Gunnison County commissioners prepare Strategic Plan

Goals include a road and bridge ballot issue, wildfire prep and 300 housing units

[  By Katherine Nettles  ]

Gunnison County commissioners are recalibrating their short and mid-term plans for building and maintaining infrastructure, protecting air, water and land quality, addressing public health needs and managing county-run services for their constituents.  During a work session on May 24 commissioners reviewed the current plan and offered their feedback, and a final document will be drafted for approval in an upcoming commissioners meeting. One main question applies to putting a ballot issue forward this year for dedicated road and bridge funding versus waiting a year on it.

The Gunnison County Strategic Plan was first adopted in 2008, and is revised about every two years. Commissioners and county staff participated in a retreat as part of the process as well. “Though many organizations have strategic plans many governmental organizations don’t work their strategic plans really at all,” said county manager Matthew Birnie. “It allows us as leaders in the organization at the staff level to go forth and work. We keep you [commissioners] informed but we know what you want.” 

Birnie reviewed that the county has used the same four priority areas for several years: to ensure sound infrastructure, protect the environment, promote prosperous, collaborative and healthy communities and deliver high quality services. “Many of these priorities could be shifted among those categories,” he said. 

Infrastructure

Within the infrastructure category, commissioners assessed three goals. First they examined the goal of putting a ballot measure forward for road and bridge funding. Birnie said he had wanted to explore redirecting sales tax revenue but concluded after researching it further that this would not suffice. The county cannot spend general fund dollars on such projects based on state law and faces a $1.3 million annual shortfall.

“We really need a source of dedicated funding,” said Birnie. “Before we cut anything we need to give the citizens the opportunity to choose what level of service they want.”

The goal of getting a ballot measure has a two-year timeline to allow for either November 2022 or 2023 as commissioners anticipate other ballot questions coming in this year such as those for the school district, Gunnison fire district, Met Rec or others. 

The other two goals are to complete the Shady Island River Park infrastructure by the end of 2024 and to improve the Gunnison County Fairgrounds as described in the recently updated Fairgrounds Master Plan as previously reported by the Crested Butte News. 

Environment

Commissioners agreed with three goals related to protecting the environment. The first was to continue working with partners to protect water quality and quantities in the Gunnison River Basin through specific measures. The second was to expand conserved private ranchland in the county by 10,200 acres from the 2018 baseline by 2024, “to protect open space, watershed, public lands access and agriculture.” The third goal was to reduce energy use impacts and lower county-wide greenhouse gas emissions by 50% from 2005 levels by the end of 2024, “thereby improving air quality and addressing climate change.”

Community health and prosperity

Under the category of promoting prosperous, collaborative and healthy communities commissioners created five goals. The first is to “build on a welcoming and inclusive organizational culture” by formalizing the county’s commitment to equity, discrimination and inclusion (EDI) in an EDI values statement by the end of 2022. 

Second is promoting various health and human services measures by the end of 2024. These measures related to childhood vaccinations, welfare case success, birth and death record accuracy, responding to food assistance needs and preventing elder abuse. 

The third goal is for the county’s juvenile services department to work toward reducing youth substance use through measurable Choice Pass, family advocacy and early intervention successes by the end of 2024.

The fourth goal is, in that same period, to stabilize and increase early childhood education, childcare and preschool availability. This includes a plan to maximize current capacity and develop a plan to implement universal preschool by the end of 2024.

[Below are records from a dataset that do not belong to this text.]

-- ==== Sys2Proof/Laws/Memory.lean ====
section
/-! SUPPORT. Memory: every operation keeps the canonical form, a read after a write, and the fetched word. -/

namespace Sys2Proof.Machine

theorem Memory.read_cons (cell : Host.Cell) (rest : Memory) (a : Nat) :
    Memory.read (cell :: rest) a = if cell.1 = a then cell.2 else Memory.read rest a := rfl

theorem Memory.wfFrom_cons (lo : Nat) (cell : Host.Cell) (rest : Memory) :
    Memory.wfFrom lo (cell :: rest) = true ↔
      lo ≤ cell.1 ∧ cell.1 < 4096 ∧ cell.2 ≠ Memory.unlisted cell.1 ∧ Memory.wfFrom (cell.1 + 1) rest = true := by
  simp [Memory.wfFrom, Config.memSize, and_assoc]

/-- A canonical list from `lo` is canonical from any lower address. -/
theorem Memory.wfFrom_mono {lo lo' : Nat} (h : lo' ≤ lo) : ∀ {m : Memory}, Memory.wfFrom lo m = true →
    Memory.wfFrom lo' m = true
  | [], _ => rfl
  | cell :: rest, hm => by
    rw [Memory.wfFrom_cons] at hm ⊢
    exact ⟨le_trans h hm.1, hm.2⟩

/-- Below a canonical list every address reads as unlisted. -/
theorem Memory.read_below {a : Nat} : ∀ {m : Memory} {lo : Nat}, Memory.wfFrom lo m = true → a < lo →
    m.read a = Memory.unlisted a
  | [], _, _, _ => rfl
  | cell :: rest, lo, hm, ha => by
    rw [Memory.wfFrom_cons] at hm
    rw [Memory.read_cons, if_neg (by omega)]
    exact Memory.read_below hm.2.2.2 (by omega)

theorem Memory.wfFrom_drop (a : Nat) : ∀ {m : Memory} {lo : Nat}, Memory.wfFrom lo m = true →
    Memory.wfFrom lo (m.drop a) = true
  | [], _, _ => rfl
  | cell :: rest, lo, hm => by
    have hm' := hm
    rw [Memory.wfFrom_cons] at hm
    simp only [Memory.drop]
    split
    · exact Memory.wfFrom_mono (by omega) hm.2.2.2
    · rw [Memory.wfFrom_cons]
      exact ⟨hm.1, hm.2.1, hm.2.2.1, Memory.wfFrom_drop a hm.2.2.2⟩

theorem Memory.wfFrom_put {a : Nat} {b : Byte} (ha : a < 4096) (hb : b ≠ Memory.unlisted a) :
    ∀ {m : Memory} {lo : Nat}, lo ≤ a → Memory.wfFrom lo m = true → Memory.wfFrom lo (m.put a b) = true
  | [], lo, hlo, _ => by
    simp only [Memory.put]
    exact (Memory.wfFrom_cons lo (a, b) []).mpr ⟨hlo, ha, hb, rfl⟩
  | cell :: rest, lo, hlo, hm => by
    rw [Memory.wfFrom_cons] at hm
    simp only [Memory.put]
    split
    · next h =>
      exact (Memory.wfFrom_cons lo (a, b) _).mpr
        ⟨hlo, ha, hb, (Memory.wfFrom_cons (a + 1) cell rest).mpr ⟨h, hm.2⟩⟩
    · split
      · next h =>
        subst h
        exact (Memory.wfFrom_cons lo (cell.1, b) rest).mpr ⟨hlo, ha, hb, hm.2.2.2⟩
      · rw [Memory.wfFrom_cons]
        exact ⟨hm.1, hm.2.1, hm.2.2.1, Memory.wfFrom_put ha hb (by omega) hm.2.2.2⟩

/-- Writing a byte inside memory keeps the canonical form. -/
theorem Memory.wf_write {m : Memory} {a : Nat} (b : Byte) (hm : m.wf = true) (ha : a ≤ 4095) :
    (m.write a b).wf = true := by
  unfold Memory.write Memory.wf
  split
  · exact Memory.wfFrom_drop a hm
  · next h => exact Memory.wfFrom_put (by omega) h (Nat.zero_le a) hm

theorem Memory.read_put (a : Nat) (b : Byte) (x : Nat) : ∀ {m : Memory} {lo : Nat}, Memory.wfFrom lo m = true →
    (m.put a b).read x = if x = a then b else m.read x
  | [], _, _ => by simp only [Memory.put, Memory.read_cons, eq_comm]
  | cell :: rest, lo, hm => by
    rw [Memory.wfFrom_cons] at hm
    simp only [Memory.put]
    split
    · simp only [Memory.read_cons, eq_comm]
    · split
      · next h => subst h; simp only [Memory.read_cons]; grind
      · have ih := Memory.read_put a b x hm.2.2.2
        simp only [Memory.read_cons, ih]; grind

theorem Memory.read_drop (a x : Nat) : ∀ {m : Memory} {lo : Nat}, Memory.wfFrom lo m = true →
    (m.drop a).read x = if x = a then Memory.unlisted a else m.read x
  | [], _, _ => by simp only [Memory.drop, Memory.read]; grind
  | cell :: rest, lo, hm => by
    rw [Memory.wfFrom_cons] at hm
    simp only [Memory.drop]
    split
    · next h =>
      subst h
      rw [Memory.read_cons]
      split
      · next h => rw [h]; exact Memory.read_below hm.2.2.2 (by omega)
      · rw [if_neg (by omega)]
    · have ih := Memory.read_drop a x hm.2.2.2
      simp only [Memory.read_cons, ih]; grind

/-- A read gives the byte last written there, and every other byte as before (20_memory R62). -/
theorem Memory.read_write {m : Memory} (hm : m.wf = true) (a : Nat) (b : Byte) (x : Nat) :
    (m.write a b).read x = if x = a then b else m.read x := by
  unfold Memory.write
  split
  · next h => rw [Memory.read_drop a x hm, h]
  · exact Memory.read_put a b x hm

/-- Storing a word inside memory keeps the canonical form. -/
theorem Memory.wf_putWord {m : Memory} {a : Nat} (op : Word) (hm : m.wf = true) (ha : a + 1 ≤ 4095) :
    (m.putWord a op).wf = true := Memory.wf_write _ (Memory.wf_write _ hm (by omega)) ha

theorem wordOfBytes_high_low (op : Word) : wordOfBytes (highByte op) (lowByte op) = op := by
  apply BitVec.eq_of_toNat_eq
  simp only [wordOfBytes, highByte, lowByte, BitVec.toNat_append, BitVec.extractLsb'_toNat, Nat.shiftRight_zero]
  rw [← Nat.shiftLeft_add_eq_or_of_lt (Nat.mod_lt _ (by decide)), Nat.shiftLeft_eq, Nat.shiftRight_eq_div_pow]
  have := op.isLt
  omega

theorem wordOfBytes_toNat (hi lo : Byte) : (wordOfBytes hi lo).toNat = hi.toNat * 256 + lo.toNat := by
  simp only [wordOfBytes, BitVec.toNat_append]
  rw [← Nat.shiftLeft_add_eq_or_of_lt lo.isLt, Nat.shiftLeft_eq]

/-- The word stored at an address is the word fetched there. -/
theorem Memory.word_putWord {m : Memory} (hm : m.wf = true) (a : Nat) (ha : a + 1 ≤ 4095) (op : Word) :
    (m.putWord a op).word a = op := by
  simp only [Memory.word, Memory.putWord, Memory.read_write (Memory.wf_write _ hm (show a ≤ 4095 by omega)),
    Memory.read_write hm]
  simp [wordOfBytes_high_low]

/-- Bytes written one after another inside memory keep the canonical form. -/
theorem Memory.wf_writeFrom : ∀ (bytes : List Byte) {m : Memory} {a : Nat}, m.wf = true → a + bytes.length ≤ 4096 →
    (m.writeFrom a bytes).wf = true
  | [], _, _, hm, _ => hm
  | b :: bs, m, a, hm, ha => by
    simp only [List.length_cons] at ha
    exact Memory.wf_writeFrom bs (Memory.wf_write b hm (by omega)) (by omega)

/-- The memory after reset is canonical. -/
theorem State.reset_mem_wf : State.reset.mem.wf = true := rfl

end Sys2Proof.Machine
end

 Last is a goal to capitalize on the current airport facility improvements. This would be done by increasing the airport’s economic impact to the community by 20% (achieving $145 million by the end of 2025) based on the results found in a 2020 CDOT study. This goal would also aim to increase enplanements to 50,000 annually through reducing passenger leakage to other airports and fostering more corporate and general aviation activity.

Services

Commissioners and county staff identified three goals for how to deliver high-quality services: increasing housing, adopting wildfire related measures and establishing a north Gunnison area master plan. 

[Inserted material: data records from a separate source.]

-- ==== Sys2Proof/Tests/Slice0.lean ====
section
/-! SUPPORT. The model's own tests. Each expected result is taken from spec/95_test_vectors.md (its vector is named) or,
where no vector fits, from the pseudocode of the rule named. -/

namespace Sys2Proof.Tests

open Sys2Proof.Machine

/-- A field of the next state. -/
def after {α : Type} (o : Host.Outcome State Fault Refusal) (f : State → α) : Option α :=
  match o with
  | .next t => some (f t)
  | .fault _ => none
  | .refused _ => none

/-- A cycle's hand-off with no timer move, the keys listed, and a draw. -/
def handOff (pressed : List Nat) (draw : Draw) : CycleInput :=
  { moves := [], keys := pressed.foldl (fun keys k => keys.setIfInBounds k true) (Vector.replicate 16 false), draw := draw }

/-- The reset state with a word at `pc` and a hand-off for one cycle. -/
def start (op : Nat) (input : CycleInput := handOff [] 0) : State :=
  { State.reset.withFetchWord 16 op with script := [input] }

/-- A state with registers set. -/
def withRegs (s : State) : List (RegIdx × Int) → State
  | [] => s
  | (k, value) :: rest => withRegs { s with v := s.v.set k.val value } rest

/-- A state with bytes stored from an address on. -/
def withBytes (s : State) (addr : Nat) (bytes : List Byte) : State := { s with mem := s.mem.writeFrom addr bytes }

/-- What a fault test looks at: the record's cause and `pc`, and the number of the cause. -/
def faultOf (s : State) : Option (Cause × Option Word × Word) := s.halted.map (fun r => (r.cause, r.opcode, r.pc))

/-! ### Well-formedness: an ill-formed term for each check -/

theorem test_wellFormed_refuses_long_addr :
    (Instr.jump 0x1000).wellFormed = false ∧ (Instr.call 0x1000).wellFormed = false
    ∧ (Instr.setIndex 0x1000).wellFormed = false ∧ (Instr.jumpOffset 0x1000).wellFormed = false := by decide

theorem test_wellFormed_refuses_long_imm :
    (Instr.skipCondEq 0 0x100).wellFormed = false ∧ (Instr.skipCondNEq 0 0x100).wellFormed = false
    ∧ (Instr.set 0 0x100).wellFormed = false ∧ (Instr.add 0 0x100).wellFormed = false
    ∧ (Instr.random 0 0x100).wellFormed = false := by decide

theorem test_wellFormed_refuses_tall_display : (Instr.display 0 0 16).wellFormed = false := by decide

/-! ### Decoding: one word per variant (95 section 2.1, 30_encoding R86) and the illegal words -/

theorem test_decode_control :
    decodeWord 0x00EE = some .ret ∧ decodeWord 0x0123 = some .nop ∧ decodeWord 0x1ABC = some (.jump 0xABC)
    ∧ decodeWord 0x2ABC = some (.call 0xABC) ∧ decodeWord 0x3A42 = some (.skipCondEq 0xA 0x42)
    ∧ decodeWord 0x4A42 = some (.skipCondNEq 0xA 0x42) ∧ decodeWord 0x5AB7 = some (.skipCondRegEq 0xA 0xB)
    ∧ decodeWord 0x9ABF = some (.skipCondRegNEq 0xA 0xB) ∧ decodeWord 0xB123 = some (.jumpOffset 0x123) := by decide

theorem test_decode_alu :
    decodeWord 0x6A3F = some (.set 0xA 0x3F) ∧ decodeWord 0x7A01 = some (.add 0xA 0x01)
    ∧ decodeWord 0x8AB0 = some (.setR 0xA 0xB) ∧ decodeWord 0x8AB1 = some (.binOr 0xA 0xB)
    ∧ decodeWord 0x8AB2 = some (.binAnd 0xA 0xB) ∧ decodeWord 0x8AB3 = some (.binXor 0xA 0xB)
    ∧ decodeWord 0x8AB4 = some (.addR 0xA 0xB) ∧ decodeWord 0x8AB5 = some (.sub12 0xA 0xB)
    ∧ decodeWord 0x8AB6 = some (.shiftL 0xA 0xB) ∧ decodeWord 0x8AB7 = some (.sub21 0xA 0xB)
    ∧ decodeWord 0x8ABE = some (.shiftR 0xA 0xB) ∧ decodeWord 0xCA0F = some (.random 0xA 0x0F) := by decide

theorem test_decode_index_and_display :
    decodeWord 0xA123 = some (.setIndex 0x123) ∧ decodeWord 0xFA1E = some (.addToIndex 0xA)
    ∧ decodeWord 0xFA29 = some (.fontCharacter 0xA) ∧ decodeWord 0xFA33 = some (.hexToDecimalToIndex 0xA)
    ∧ decodeWord 0xFA55 = some (.storeRegs 0xA) ∧ decodeWord 0xFA65 = some (.loadRegs 0xA)
    ∧ decodeWord 0x00E0 = some .clearScreen ∧ decodeWord 0xD123 = some (.display 1 2 3) := by decide

theorem test_decode_keys_and_timers :
    decodeWord 0xEA9E = some (.skipIfPressed 0xA) ∧ decodeWord 0xEAA1 = some (.skipIfNotPressed 0xA)
    ∧ decodeWord 0xFA07 = some (.regFromDelayTimer 0xA) ∧ decodeWord 0xFA0A = some (.getPressedValue 0xA)
    ∧ decodeWord 0xFA15 = some (.delayTimerFromReg 0xA) ∧ decodeWord 0xFA18 = some (.soundTimerFromReg 0xA) := by decide

theorem test_decode_refuses_illegal :
    ([0x8AB8, 0x8AB9, 0x8ABA, 0x8ABB, 0x8ABC, 0x8ABD, 0x8ABF, 0xE000, 0xEA9F, 0xEAA0, 0xEAFF, 0xF000, 0xFA08, 0xFA16,
      0xFA1F, 0xFA30, 0xFA56, 0xFA66, 0xFAFF] : List Word).all (fun op => (decodeWord op).isNone) = true := by decide

theorem test_decode_bytes_big_endian :
    decode [0x6A, 0x3F, 0x12] = .ok (.set 0xA 0x3F, [0x12]) ∧ decode [0x80] = .error .tooShort
    ∧ decode [0x80, 0x08] = .error (.illegal 0x8008) := by decide

/-! ### One step of each instruction -/

/-- T1, T2. -/
theorem test_nop_advances : after (step (start 0x00FF)) (fun t => (t.pc, t.halted)) = some (0x202, none) := by decide

/-- T10. -/
theorem test_return_pops_last_pushed :
    after (step { start 0x00EE with stack := [0x202, 0x404] }) (fun t => (t.pc, t.stack)) = some (0x404, [0x202]) := by
  decide

/-- S6. -/
theorem test_return_underflow :
    after (step (start 0x00EE)) faultOf = some (some (.stackUnderflow, some 0x00EE, 0x202)) := by decide

/-- T6. -/
theorem test_jump_odd : after (step (start 0x1301)) (fun t => t.pc) = some 0x301 := by decide

/-- S4. -/
theorem test_call_pushes_post_fetch :
    after (step (start 0x2300)) (fun t => (t.pc, t.stack)) = some (0x300, [0x202]) := by decide

/-- T9. -/
theorem test_call_overflow :
    after (step { start 0x2300 with stack := List.replicate 16 0x202 }) (fun t => (faultOf t, t.pc, t.stack.length))
      = some (some (.stackOverflow, some 0x2300, 0x202), 0x202, 16) := by decide

/-- T17, T13. -/
theorem test_jumpOffset_uses_v0 :
    after (step (withRegs (start 0xB100) [(0, 0x100), (1, 7)])) (fun t => t.pc) = some 0x200 := by decide

/-- T14. -/
theorem test_jumpOffset_negative_target :
    after (step (withRegs (start 0xB010) [(0, -0x20)])) (fun t => (faultOf t, t.pc))
      = some (some (.pcRange (-16), some 0xB010, 0x202), 0x202) := by decide

/-- T18. -/
theorem test_skipCondEq_skips : after (step (withRegs (start 0x332A) [(3, 0x2A)])) (fun t => t.pc) = some 0x204 := by
  decide

/-- T20. -/
theorem test_skipCondEq_full_value :
    after (step (withRegs (start 0x332A) [(3, 0x12A)])) (fun t => t.pc) = some 0x202 := by decide

/-- T23. -/
theorem test_skipCondNEq_full_value :
    after (step (withRegs (start 0x432A) [(3, 0x12A)])) (fun t => t.pc) = some 0x204 := by decide

/-- T25. -/
theorem test_skipCondRegEq_ignores_nibble :
    after (step (withRegs (start 0x501F) [(0, 5), (1, 5)])) (fun t => t.pc) = some 0x204 := by decide

/-- T28. -/
theorem test_skipCondRegNEq_skips :
    after (step (withRegs (start 0x9010) [(0, 4), (1, 5)])) (fun t => t.pc) = some 0x204 := by decide

/-- T29. -/
theorem test_skipCondRegNEq_same_register : after (step (start 0x9773)) (fun t => t.pc) = some 0x202 := by decide

/-- A2. -/
theorem test_set_zero_extends : after (step (start 0x60FF)) (fun t => t.reg 0) = some 255 := by decide

/-- A4. -/
theorem test_add_no_wrap :
    after (step (withRegs (start 0x7001) [(0, 0xFF)])) (fun t => (t.reg 0, t.reg vf)) = some (0x100, 0) := by decide

/-- A5. -/
theorem test_add_range :
    after (step (withRegs (start 0x7001) [(0, 32767)])) (fun t => (faultOf t, t.reg 0))
      = some (some (.regRange 0 32768, some 0x7001, 0x202), 32767) := by decide

/-- A7. -/
theorem test_setR_copies : after (step (withRegs (start 0x8120) [(2, 0x1234)])) (fun t => t.reg 1) = some 0x1234 := by
  decide

/-- A9, A15. -/
theorem test_binOr_negative :
    after (step (withRegs (start 0x8121) [(1, -2), (2, 1), (15, 1)])) (fun t => (t.reg 1, t.reg vf)) = some (-1, 1) := by
  decide

/-- A11. -/
theorem test_binAnd_minus_one :
    after (step (withRegs (start 0x8122) [(1, 0x3C), (2, -1)])) (fun t => t.reg 1) = some 0x3C := by decide

/-- A13. -/
theorem test_binXor_minus_one :
    after (step (withRegs (start 0x8123) [(1, 0x3C), (2, -1)])) (fun t => t.reg 1) = some (-61) := by decide

/-- A16. -/
theorem test_addR_no_carry :
    after (step (withRegs (start 0x8124) [(1, 0xFF), (2, 1), (15, 7)])) (fun t => (t.reg 1, t.reg vf))
      = some (0x100, 7) := by decide

/-- A17. -/
theorem test_addR_range :
    after (step (withRegs (start 0x8124) [(1, 20000), (2, 20000)])) (fun t => (t.reg 1, faultOf t))
      = some (20000, some (.regRange 1 40000, some 0x8124, 0x202)) := by decide

/-- A18. -/
theorem test_sub12_negative :
    after (step (withRegs (start 0x8125) [(1, 0x10), (2, 0x30), (15, 7)])) (fun t => (t.reg 1, t.reg vf))
      = some (-32, 7) := by decide

/-- A22. -/
theorem test_sub21_is_zero :
    after (step (withRegs (start 0x8127) [(1, -7), (2, 12345)])) (fun t => (t.reg 1, t.reg 2)) = some (0, 12345) := by
  decide

/-- A24, A27. -/
theorem test_shiftL_negative :
    after (step (withRegs (start 0x8176) [(1, -3), (7, 99)])) (fun t => (t.reg 1, t.reg vf, t.reg 7))
      = some (-6, 1, 99) := by decide

/-- A28. -/
theorem test_shiftL_flag_last : after (step (withRegs (start 0x8F06) [(15, -1)])) (fun t => t.reg vf) = some 1 := by
  decide

/-- A33. -/
theorem test_shiftR_floor :
    after (step (withRegs (start 0x810E) [(1, -3)])) (fun t => (t.reg 1, t.reg vf)) = some (-2, 1) := by decide

/-- A35. -/
theorem test_shiftR_flag_last : after (step (withRegs (start 0x8F0E) [(15, 6)])) (fun t => t.reg vf) = some 0 := by
  decide

/-- A36. -/
theorem test_random_masks_draw : after (step (start 0xC10F (handOff [] 1000))) (fun t => t.reg 1) = some 8 := by decide

/-- A38. -/
theorem test_random_full_mask : after (step (start 0xC1FF (handOff [] 1000))) (fun t => t.reg 1) = some 0xE8 := by decide

/-- X2. -/
theorem test_setIndex : after (step (start 0xAFFF)) (fun t => t.index) = some 0xFFF := by decide

/-- X5, X3. -/
theorem test_addToIndex_past_memory :
    after (step (withRegs { start 0xF21E with index := 0xFF0 } [(2, 0x20), (15, 5)])) (fun t => (t.index, t.reg vf))
      = some (0x1010, 5) := by decide

/-- X7. -/
theorem test_addToIndex_negative_sum :
    after (step (withRegs { start 0xF21E with index := 0x10 } [(2, -0x11)])) (fun t => (faultOf t, t.index))
      = some (some (.indexRange (-1), some 0xF21E, 0x202), 0x10) := by decide

/-- X9. -/
theorem test_fontCharacter_last : after (step (withRegs (start 0xF029) [(0, 0xF)])) (fun t => t.index) = some 0x9B := by
  decide

/-- X10. -/
theorem test_fontCharacter_not_masked :
    after (step (withRegs (start 0xF029) [(0, 0x1A)])) (fun t => (faultOf t, t.index))
      = some (some (.fontRange 0x1A, some 0xF029, 0x202), 0) := by decide

/-- S10. -/
theorem test_bcd_157 :
    after (step (withRegs { start 0xF033 with index := 0x300 } [(0, 157)]))
        (fun t => (t.mem.read 0x300, t.mem.read 0x301, t.mem.read 0x302, t.index)) = some (1, 5, 7, 0x300) := by decide

/-- X24. -/
theorem test_bcd_atomic :
    after (step (withRegs { start 0xF033 with index := 0xFFE } [(0, 157)])) (fun t => (faultOf t, t.mem.read 0xFFE))
      = some (some (.memBounds 0x1000, some 0xF033, 0x202), 0) := by decide

/-- The example of 42_index_memory R145, and X14. -/
theorem test_storeRegs_inclusive :
    after (step (withRegs { start 0xF255 with index := 0x300 } [(0, 1), (1, 2), (2, 3), (3, 9)]))
        (fun t => (t.mem.read 0x300, t.mem.read 0x302, t.mem.read 0x303, t.index)) = some (1, 3, 0, 0x300) := by decide

/-- X12. -/
theorem test_storeRegs_atomic :
    after (step (withRegs { start 0xF155 with index := 0x300 } [(0, 1), (1, 0x100)]))
        (fun t => (faultOf t, t.mem.read 0x300))
      = some (some (.memValue 0x301 0x100, some 0xF155, 0x202), 0) := by decide

/-- X17. -/
theorem test_loadRegs_zero_extends :
    after (step (withRegs (withBytes { start 0xF065 with index := 0x300 } 0x300 [0xFF, 0x11]) [(0, -9), (1, 4)]))
        (fun t => (t.reg 0, t.reg 1)) = some (255, 4) := by decide

/-- X18. -/
theorem test_loadRegs_atomic :
    after (step (withRegs { start 0xF165 with index := 0xFFF } [(0, 5)])) (fun t => (faultOf t, t.reg 0))
      = some (some (.memBounds 0x1000, some 0xF165, 0x202), 5) := by decide

/-- G13. -/
theorem test_clearScreen :
    after (step (withRegs { start 0x00E0 with fb := Framebuffer.setPixel State.reset.fb 9 4 true } [(15, 3)]))
        (fun t => (t.pixel 9 4, t.reg vf)) = some (false, 3) := by decide

/-- G5. -/
theorem test_display_negative_start_clips :
    after (step (withRegs (withBytes { start 0xD011 with index := 0x300 } 0x300 [0xC0]) [(0, -1), (1, -33)]))
        (fun t => (t.pixel 63 31, t.pixel 0 31, t.reg vf)) = some (true, false, 0) := by decide

/-- G12. -/
theorem test_display_collision :
    after (step (withRegs (withBytes { start 0xD011 with index := 0x300, fb := Framebuffer.setPixel State.reset.fb 3 0 true }
        0x300 [0xF0]) [(15, 9)])) (fun t => (t.pixel 0 0, t.pixel 3 0, t.pixel 4 0, t.reg vf))
      = some (true, false, false, 1) := by decide

/-- K1. -/
theorem test_skipIfPressed : after (step (withRegs (start 0xE19E (handOff [5] 0)) [(1, 5)])) (fun t => t.pc) = some 0x204 := by
  decide

/-- K3. -/
theorem test_skipIfPressed_range :
    after (step (withRegs (start 0xE19E) [(1, 16)])) faultOf = some (some (.keyRange 16, some 0xE19E, 0x202)) := by decide

/-- K6. -/
theorem test_skipIfNotPressed_held :
    after (step (withRegs (start 0xE1A1 (handOff [5] 0)) [(1, 5)])) (fun t => t.pc) = some 0x202 := by decide

/-- K7. -/
theorem test_getPressedValue_lowest :
    after (step (start 0xF00A (handOff [9, 3] 0))) (fun t => (t.reg 0, t.pc)) = some (3, 0x202) := by decide

/-- K9. -/
theorem test_getPressedValue_waits :
    after (step (withRegs (start 0xF00A) [(0, 77)])) (fun t => (t.reg 0, t.pc)) = some (77, 0x200) := by decide

/-- K10. -/
theorem test_regFromDelayTimer : after (step { start 0xF307 with dt := 7 }) (fun t => t.reg 3) = some 7 := by decide

/-- K12. -/
theorem test_delayTimerFromReg : after (step (withRegs (start 0xF015) [(0, 255)])) (fun t => (t.dt, t.st)) = some (255, 0) := by
  decide

/-- K13. -/
theorem test_delayTimerFromReg_range :
    after (step (withRegs (start 0xF015) [(0, 256)])) (fun t => (faultOf t, t.dt))
      = some (some (.timerValue 256, some 0xF015, 0x202), 0) := by decide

First is the goal to facilitate 300 new housing units by 2030. That would be in addition to the 88 units the county expects to have facilitated by the end of 2022. Second is the goal to adopt wildfire risk reduction and mitigation policies to ensure defensible space and ignition resistant structures as wildfire risk increases across the Western Slope.

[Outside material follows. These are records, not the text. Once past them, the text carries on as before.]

-- ==== Sys2Proof/Machine/RegTable.lean ====
section
/-! DEFINITION. The register space of R30: for every register the spec defines, its address in the block
(key = block × 0x1_0000 + offset), its fields with width, access code (R11) and reset value (R10), transcribed from the
register tables of the chapters (R39, R40, R70, R92, R116, R131, R175, R193, R215, R240, R261, R289, R323, R347, R369,
R400, R420). `R_<REGISTER>` is a register's key, `<REGISTER>_<FIELD>` a field's place. -/

namespace Sys2Proof.Machine

/-- The access codes of R11 that some register carries. -/
inductive Access where
  | ro | rw | wo | w1c | w1s
  deriving DecidableEq, Repr

/-- One field of a register table; `nv`: backed by the keep store, `tk`: triple-kept (R11). -/
structure FieldRow where
  name : String
  fld : Fld
  access : Access
  nv : Bool
  tk : Bool
  reset : Nat
  deriving DecidableEq, Repr

/-- One register of a table, repeated `n1` times at stride `s1` and within that `n2` times at stride `s2`;
`idx` is how many indices its name takes in Shexa (R387). -/
structure RegRow where
  name : String
  idx : Nat
  base : Nat
  n1 : Nat
  s1 : Nat
  n2 : Nat
  s2 : Nat
  fields : List FieldRow
  deriving DecidableEq, Repr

Third is a goal to establish a north Gunnison Area Master Plan that aligns with the City of Gunnison’s 2030 comprehensive plan by end of 2023.

Feedback

As Birnie reviewed various goals, each department head and the commissioners weighed in. Based on minor adjustments, the document will be tweaked slightly to reflect that and brought back to commissioners for approval in the coming weeks. Goals that were discussed but not necessarily committed to for the current document included commissioner Roland Mason’s request for the addition of short-term rental policy planning, and commissioner Liz Smith’s request for sustainable tourism goals for the future.